Esperé hasta que el piso estuviera en silencio. Luego, saqué las piernas de la cama. Mi cuerpo estaba débil, pero mi voluntad era de puro hierro. Me arranqué el suero del brazo, ignorando el agudo pinchazo. Me vestí con la ropa que había escondido en mi armario.

Con mi rostro todavía envuelto en vendas, parecía un monstruo. Pero no me importaba. Salí sigilosamente de mi habitación y me deslicé por una salida de servicio.

El aire fresco de la noche golpeó mi piel. Era libre. Tomé un taxi y fui directamente al aeropuerto. Tenía un boleto para el primer vuelo de salida, a un pequeño y remoto pueblo que había elegido al azar.

Pero en el control de seguridad, mi pesadilla se hizo realidad. El agente de la TSA miró mi rostro vendado y luego la foto de mi pasaporte, el rostro de Gia Sandoval, y negó con la cabeza.

"Señora, no puedo dejarla pasar. Esto no coincide".

El pánico me arañó la garganta. Traté de explicar, pero mi voz era un susurro ronco. La fila detrás de mí se impacientó.

El avión hacia mi nueva vida estaba abordando. Podía escuchar la última llamada. Vi cómo se cerraba la puerta de la pasarela. Se había acabado. Estaba atrapada.

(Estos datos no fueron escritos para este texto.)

-- ==== Sys2Proof/Machine/UpperImm.lean ====
section
/-! DEFINITION. The upper-immediate instructions (spec/46_upper_imm.md). -/

namespace Sys2Proof.Machine

/-- lui (R210). -/
def execLui (rd : RegIdx) (imm : Word) (s : State) : Result := writeback rd (upperImm imm) s

/-- auipc (R211): `pc` is the address of the auipc itself (R25). -/
def execAuipc (rd : RegIdx) (imm : Word) (s : State) : Result := writeback rd (s.pc + upperImm imm) s

end Sys2Proof.Machine
end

Me alejé tambaleándome del control, derrumbándome en una banca. Los sollozos sacudían mi cuerpo, cada uno enviando una nueva ola de dolor a través de mi rostro en curación. Las lágrimas empaparon la gasa. Era una prisionera en mi propia piel, en una ciudad que había intentado destruirme.

"¿Alina?".

Levanté la vista. Era Héctor Núñez. Estaba de pie frente a mí, su rostro grabado con preocupación.

"¿Qué te pasó?", preguntó, su voz suave.

No podía hablar. Solo señalé mi rostro, la pasarela que se cerraba, y lloré.

No hizo más preguntas. Solo tomó mi brazo.

"Ven conmigo", dijo. "Te sacaré de aquí".

Me guio a través de la terminal de aviación privada hasta un elegante jet que esperaba.

"¿A dónde vamos?", susurré mientras abordábamos.

"A un lugar seguro", dijo. "Un lugar donde puedas sanar".

Mientras el jet carreteaba por la pista, miré por la ventana las luces brillantes de la Ciudad de México. Era la ciudad de mis sueños, la ciudad que me había construido y luego me había reducido a cenizas.

Lo estaba dejando todo atrás. Mi pasado, mi dolor, el hombre que había intentado borrarme.

Volaba hacia un futuro desconocido, con un extraño que me había salvado dos veces. Por primera vez en mucho tiempo, sentí un destello de algo que pensé que había perdido para siempre: esperanza.